Monday, October 24, 2005

Two Books I've Got To Read

A common refrain I continually hear is how busy everyone is -- so busy there's no time to read blogs. I guess what's ironic is that I think of the ITscout Blog as a reading filter for busy people. I explicitly try to pass along only particularly interesting, eclectic information, combining elements from a variety of sources.

At this past week's PopTech! 2005 conference in Camden, Maine, there were two books mentioned that I've absolutely got to read.

The first is Suketu Mehta's book, MAXIMUM CITY: Bombay Lost and Found. A fictional work, Suketu's writing won the Kiriyama Prize, and was a finalist for the 2005 Pulitzer Prize. He has also won the Whiting Writers Award, the O. Henry Prize, and a New York Foundation for the Arts Fellowship.
There will soon be more people living in the city of Bombay than on the continent of Australia. With 14 million people, Bombay is the biggest city on the planet of a race of city dwellers. Bombay is the future of urban civilization on the planet. God help us.
We Americans are horribly provincial, often limited in our perspective by being terribly self-centered. Globalization requires that we must learn more about other people's world view. In the 19th century, Britainnia both literally and figuratively ruled the world as "the sun never set on the British Empire." Then, in 1875, the United States seized the title of being the world's largest market. We've held that position ever since. But, as many pundits have suggested, America may fairly soon be seriously challenged by Chindia, a term often used by Vinnie Mirchandani. (By the way, did you know that after the recent acquisition of MG Rover Cars by Shanghai Automotive Industries Corp. (SAIC), there are now zero British-owned car companies?)

The second book that grabbed my attention is almost thirty years old, Richard Dawkins' The Selfish Gene. The phrase "selfish gene" was coined by Dawkins as a provocative way of expressing the gene-centered view of evolution, which holds that evolution can be viewed as acting on genes, and that selection on organisms or populations almost never overrides selection on genes.

One of the keys to life is replication. DNA is a replicator machine. Sometimes, though, the copies aren't exactly perfect. Most of the bad copies are simply discarded. But, occassionally, the new bad copy is better in some way than the original. An organism is expected to evolve to maximize the number of copies of its genes passed on globally (rather than by a particular individual). Dawkins describes biological organisms as "vehicles" used by their genes for making more copies of those genes, regardless of the effect they might have on individuals or species. Genes that help the organism they are in to survive and reproduce also improve their own chances of being passed on; so most of the time "successful" genes will also be beneficial to the organism. Darwin cannot be faulted for the absence of the gene as the unit of selection from his explanation of evolution since the basic mechanisms of genetics weren't understood at the time.

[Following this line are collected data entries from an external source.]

-- ==== Sys2Proof/Machine/Writes.lean ====
section
/-! DEFINITION. The commands that the host's requests make: reads of its BARs, writes of BAR2 and of configuration space (R291,
R294 to R296, R299, R303, R317), and those that write a register (R124, R139, R148, R150, R203, R209, R226, R275, R278, R295, R329, R333,
R337, R343, R344, R362, R363, R403, R417, R435, R438, R445, R488 to R490, R504, R518, R548, R550). Each names its register's
own operands and writes the 4-byte word that they spell; a VF writes only its own partition's instance. -/
namespace Sys2Proof.Machine

/-- A write of partition `p`'s instance by the PF or by its own VF. -/
def State.partWrite (s : State) (fn p a v : Nat) : State :=
  if p < 8 && (fn == 0 || fn == p + 1) then s.hostWrites fn a v else s

/-- A new tail is written to a submission doorbell. -/
def execSqDoorbell (fn p i v : Nat) (s : State) : Res :=
  .next (if i < 16 then s.partWrite fn p (adrCmdSqDb p i) v else s)

/-- A new head is written to a completion doorbell. -/
def execCqDoorbell (fn p j v : Nat) (s : State) : Res :=
  .next (if j < 16 then s.partWrite fn p (adrCmdCqDb p j) v else s)

/-- CMD_PROXY_DB_LO and then CMD_PROXY_DB_HI are written: the doorbell goes out as a management frame. -/
def execProxyDoorbellWrite (fn p lo hi : Nat) (s : State) : Res :=
  .next ((s.partWrite fn p (adrCmdProxyDbLo p) lo).partWrite fn p (adrCmdProxyDbHi p) hi)

/-- CMD_SQ_CTRL.STOP. -/
def execSqStop (fn p i : Nat) (s : State) : Res := .next (if i < 16 then s.partWrite fn p (adrCmdSqCtrl p i) 1 else s)

/-- CMD_SQ_CTRL.RESTART. -/
def execSqRestart (fn p i : Nat) (s : State) : Res := .next (if i < 16 then s.partWrite fn p (adrCmdSqCtrl p i) 2 else s)

/-- Address of a ring's CFG register. -/
def ringCfg (cq : Bool) (p i : Nat) : Nat := if cq then adrCmdCqCfg p i else adrCmdSqCfg p i

/-- A CFG word with ENABLE = 1 is written; `v` holds its other fields. -/
def execRingEnable (fn p : Nat) (cq : Bool) (i v : Nat) (s : State) : Res :=
  .next (if i < 16 then s.partWrite fn p (ringCfg cq p i) (putBits v 31 31 1) else s)

/-- A CFG word with ENABLE = 0 is written; `v` holds its other fields. -/
def execRingDisable (fn p : Nat) (cq : Bool) (i v : Nat) (s : State) : Res :=
  .next (if i < 16 then s.partWrite fn p (ringCfg cq p i) (putBits v 31 31 0) else s)

/-- PRT_CTRL.LOCK. -/
def execPrtLock (fn p : Nat) (s : State) : Res := .next (s.partWrite fn p (adrPrtCtrl p) 1)

/-- PRT_CTRL.RESET, written by the PF. -/
def execPrtReset (p : Nat) (s : State) : Res := .next (s.partWrite 0 p (adrPrtCtrl p) 2)

/-- PRT_CTRL.RELEASE, written by the PF. -/
def execPrtRelease (p : Nat) (s : State) : Res := .next (s.partWrite 0 p (adrPrtCtrl p) 4)

/-- HRT_GRANULE_OWNER of granule `g`. -/
def execGranuleOwnerWrite (g v : Nat) (s : State) : Res :=
  .next (if g < 128 then s.hostWrites 0 (adrHrtGranuleOwner g) v else s)

/-- PRT_ANVILS of partition `p`. -/
def execAnvilOwnerWrite (p mask : Nat) (s : State) : Res := .next (s.partWrite 0 p (adrPrtAnvils p) mask)

/-- SEQ_SLOT_CFG. -/
def execSlotQuotaWrite (fn p v : Nat) (s : State) : Res := .next (s.partWrite fn p (adrSeqSlotCfg p) v)

/-- SEQ_POOL, written by the PF. -/
def execPoolLimitWrite (v : Nat) (s : State) : Res := .next (s.hostWrites 0 adrSeqPool v)

/-- VEC_SR_SEED. -/
def execVecSrSeedWrite (fn p v : Nat) (s : State) : Res := .next (s.partWrite fn p (adrVecSrSeed p) v)

/-- SEM_VALUE of semaphore `i`. -/
def execSemValueWrite (fn p i v : Nat) (s : State) : Res :=
  .next (if i < 256 then s.partWrite fn p (adrSemValue p i) v else s)

/-- SEM_SIGNAL of semaphore `i`. -/
def execSemSignalWrite (fn p i v : Nat) (s : State) : Res :=
  .next (if i < 256 then s.partWrite fn p (adrSemSignal p i) v else s)

/-- SEM_BARRIER of barrier `j`. -/
def execSemBarrierWrite (fn p j v : Nat) (s : State) : Res :=
  .next (if j < 64 then s.partWrite fn p (adrSemBarrier p j) v else s)

/-- A write of `len` bytes, 4 or 8, at a BAR0 offset of a function (R295, R518): 8 bytes are two 4-byte writes, low word
first, each judged on its own. -/
def execRegisterWrite (fn addr len val : Nat) (s : State) : Res :=
  .next (
    if !s.fnExists fn then s
    else if len == 4 && addr % 4 == 0 then s.hostReq (.wordWrite fn addr (val % 2 ^ 32))
    else if len == 8 && addr % 8 == 0 then
      (s.hostReq (.wordWrite fn addr (val % 2 ^ 32))).hostReq (.wordWrite fn (addr + 4) (val / 2 ^ 32 % 2 ^ 32))
    else s)

/-- LNK_CTRL.RETRAIN, with TARGET_QUADS as it stands. -/
def execLnkCtrlRetrain (d : Nat) (s : State) : Res :=
  .next (if d < 8 then s.hostWrites 0 (adrLnkCtrl d) (s.rf (adrLnkCtrl d) 3 0 + 2 ^ 4) else s)

/-- LNK_CTRL.DOWN, with TARGET_QUADS as it stands. -/
def execLnkCtrlDown (d : Nat) (s : State) : Res :=
  .next (if d < 8 then s.hostWrites 0 (adrLnkCtrl d) (s.rf (adrLnkCtrl d) 3 0 + 2 ^ 5) else s)

/-- LNK_CTRL.TARGET_QUADS. -/
def execLnkTargetQuadsWrite (d n : Nat) (s : State) : Res :=
  .next (if d < 8 then s.hostWrites 0 (adrLnkCtrl d) (n % 16) else s)

/-- ANT_PORT_CFG.FENCE, with OWNER and OWNED as they stand. -/
def execAntFenceWrite (d : Nat) (fence : Bool) (s : State) : Res :=
  .next (if d < 8 then s.hostWrites 0 (adrAntPortCfg d) (s.rf (adrAntPortCfg d) 3 0 + 2 ^ 4 * b2n fence) else s)

/-- CLK_RT_LOAD_LO and then CLK_RT_LOAD_HI with ARM: the tick number to load. -/
def execRtLoadArm (tick : Nat) (s : State) : Res :=
  .next ((s.hostWrites 0 adrClkRtLoadLo (tick % 2 ^ 32)).hostWrites 0 adrClkRtLoadHi (bits tick 43 32 + 2 ^ 31))

/-- CLK_MT_ARM.ARM. -/
def execMtOffsetArm (s : State) : Res := .next (s.hostWrites 0 adrClkMtArm 1)

/-- BEL_CAP. -/
def execBelCapWrite (watts : Nat) (s : State) : Res := .next (s.hostWrites 0 adrBelCap watts)

/-- BEL_ACLK. -/
def execBelAclkWrite (steps : Nat) (s : State) : Res := .next (s.hostWrites 0 adrBelAclk steps)

/-- QCH_CTRL.CALIBRATE. -/
def execQchCalibrate (s : State) : Res := .next (s.hostWrites 0 adrQchCtrl 1)

/-- QCH_VALVE_CFG.CLEAR, with the other fields as they stand. -/
def execValveClear (v : Nat) (s : State) : Res :=
  .next (if v < 8 then s.hostWrites 0 (adrQchValveCfg v) (s.rf (adrQchValveCfg v) 27 0 + 2 ^ 28) else s)

/-- GLB_CTRL.CHIP_RESET. -/
def execGlbChipReset (s : State) : Res := .next (s.hostWrites 0 adrGlbCtrl 1)

/-- GLB_FAULT_CTRL.RELEASE. -/
def execGlbFaultRelease (s : State) : Res := .next (s.hostWrites 0 adrGlbFaultCtrl 1)

/-- EVR_CTRL.CLEAR, with or without FORCE. -/
def execEvrCtrlClear (force : Bool) (s : State) : Res := .next (s.hostWrites 0 adrEvrCtrl (1 + 2 * b2n force))

/-- EVR_CTRL.PERSIST. -/
def execEvrCtrlPersist (s : State) : Res := .next (s.hostWrites 0 adrEvrCtrl 4)

/-- EVR_CURSOR.FIRST of a function. -/
def execEvrCursorFirst (fn : Nat) (s : State) : Res := .next (s.hostWrites fn adrEvrCursor (2 ^ 13))

/-- EVR_CURSOR.NEXT of a function, with an INDEX. -/
def execEvrCursorNext (fn idx : Nat) (s : State) : Res := .next (s.hostWrites fn adrEvrCursor (idx % 4096 + 2 ^ 14))

/-! Other requests of the host (R291, R294 to R296, R299, R303, R317). -/

/-- A host read of Hearth through BAR2. The command carries the errors that its reads find (R133). -/
def execHostBar2Read (fn addr len : Nat) (ecc : List (Nat × Bool)) (s : State) : Res :=
  .next (if !s.fnExists fn || len == 0 then s else s.hostReq (.bar2Read fn addr len ecc))

/-- A host posted write to Hearth through BAR2. The command carries the errors that the reads of its partial writes find (R133). -/
def execHostBar2Write (fn addr : Nat) (data : List Byte) (s : State) (ecc : List (Nat × Bool) := []) : Res :=
  .next (if !s.fnExists fn || data.isEmpty then s else s.hostReq (.bar2Write fn addr data ecc))

/-- A register read of `len` bytes, 4 or 8 (R269, R295, R519). -/
def execLowWordRead (fn addr len : Nat) (s : State) : Res :=
  .next (if s.fnExists fn then s.hostReq (.wordRead fn addr len) else s)

/-- A BAR0 access of an illegal size or alignment, or to a reserved offset (R295); a legal access changes nothing here. -/
def execBar0IllegalAccess (fn addr len : Nat) (write : Bool) (s : State) : Res :=
  .next (if s.fnExists fn then s.hostReq (.refused fn addr len write) else s)

/-- A vector becomes unmasked (R299). -/
def execMsixUnmask (fn v : Nat) (s : State) : Res := .next (s.hostReq (.unmask fn v))

/-- A PCIe configuration write (R291, R298, R306, R308, R549). -/
def execPciConfigWrite (fn field val : Nat) (s : State) : Res := .next (s.hostReq (.config fn field val))

/-- A write of VF Enable and NumVFs (R296). -/
def execVfEnableWrite (enable : Bool) (num : Nat) (s : State) : Res := .next (s.hostReq (.vfs enable num))

/-- A function-level reset of VF `v` (R317). -/
def execFunctionLevelReset (v : Nat) (s : State) : Res := .next (s.hostReq (.flr v))

end Sys2Proof.Machine
end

What totally captured my imagination about this book was a concept Dawkins popularized called memes (which rhymes with dreams), a unit of human cultural evolution analogous to genes. A meme consists of some sort of a self-propagating unit of cultural evolution having a resemblance to the gene (the unit of genetics). Memes are contagious ideas, all competing for a share of our mind in a kind of Darwinian selection.

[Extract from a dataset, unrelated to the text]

-- ==== Sys2Proof/Machine/Dispatch.lean ====
section
/-! DEFINITION. What a command does: one arm per constructor, each a direct call of the command's meaning. -/
namespace Sys2Proof.Machine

In essence, according to PopTech! speaker Susan Blackmore, "first our planet was infected by life (DNA); then the planet was invaded by a second replicator: meme machines."

Examples of memes are ideas, catch-phrases, tunes, clothes fashions. Just as genes propagate themselves in the gene pool by leaping from body to body via sperms or eggs, so memes propagate themselves in the meme pool by leaping from brain to brain via a process which, in the broad sense, can be called imitation. If a scientist hears, or reads about, a good idea, he passes it on to his colleagues and students. He mentions it in his articles and his lectures. If the idea catches on, it can be said to propagate itself, spreading from brain to brain.

It sure seems obvious to me that when architects talk about patterns, what we're referring to is essentially the same as what's described above as memes. An idea or information pattern is not a meme until it causes someone to replicate it.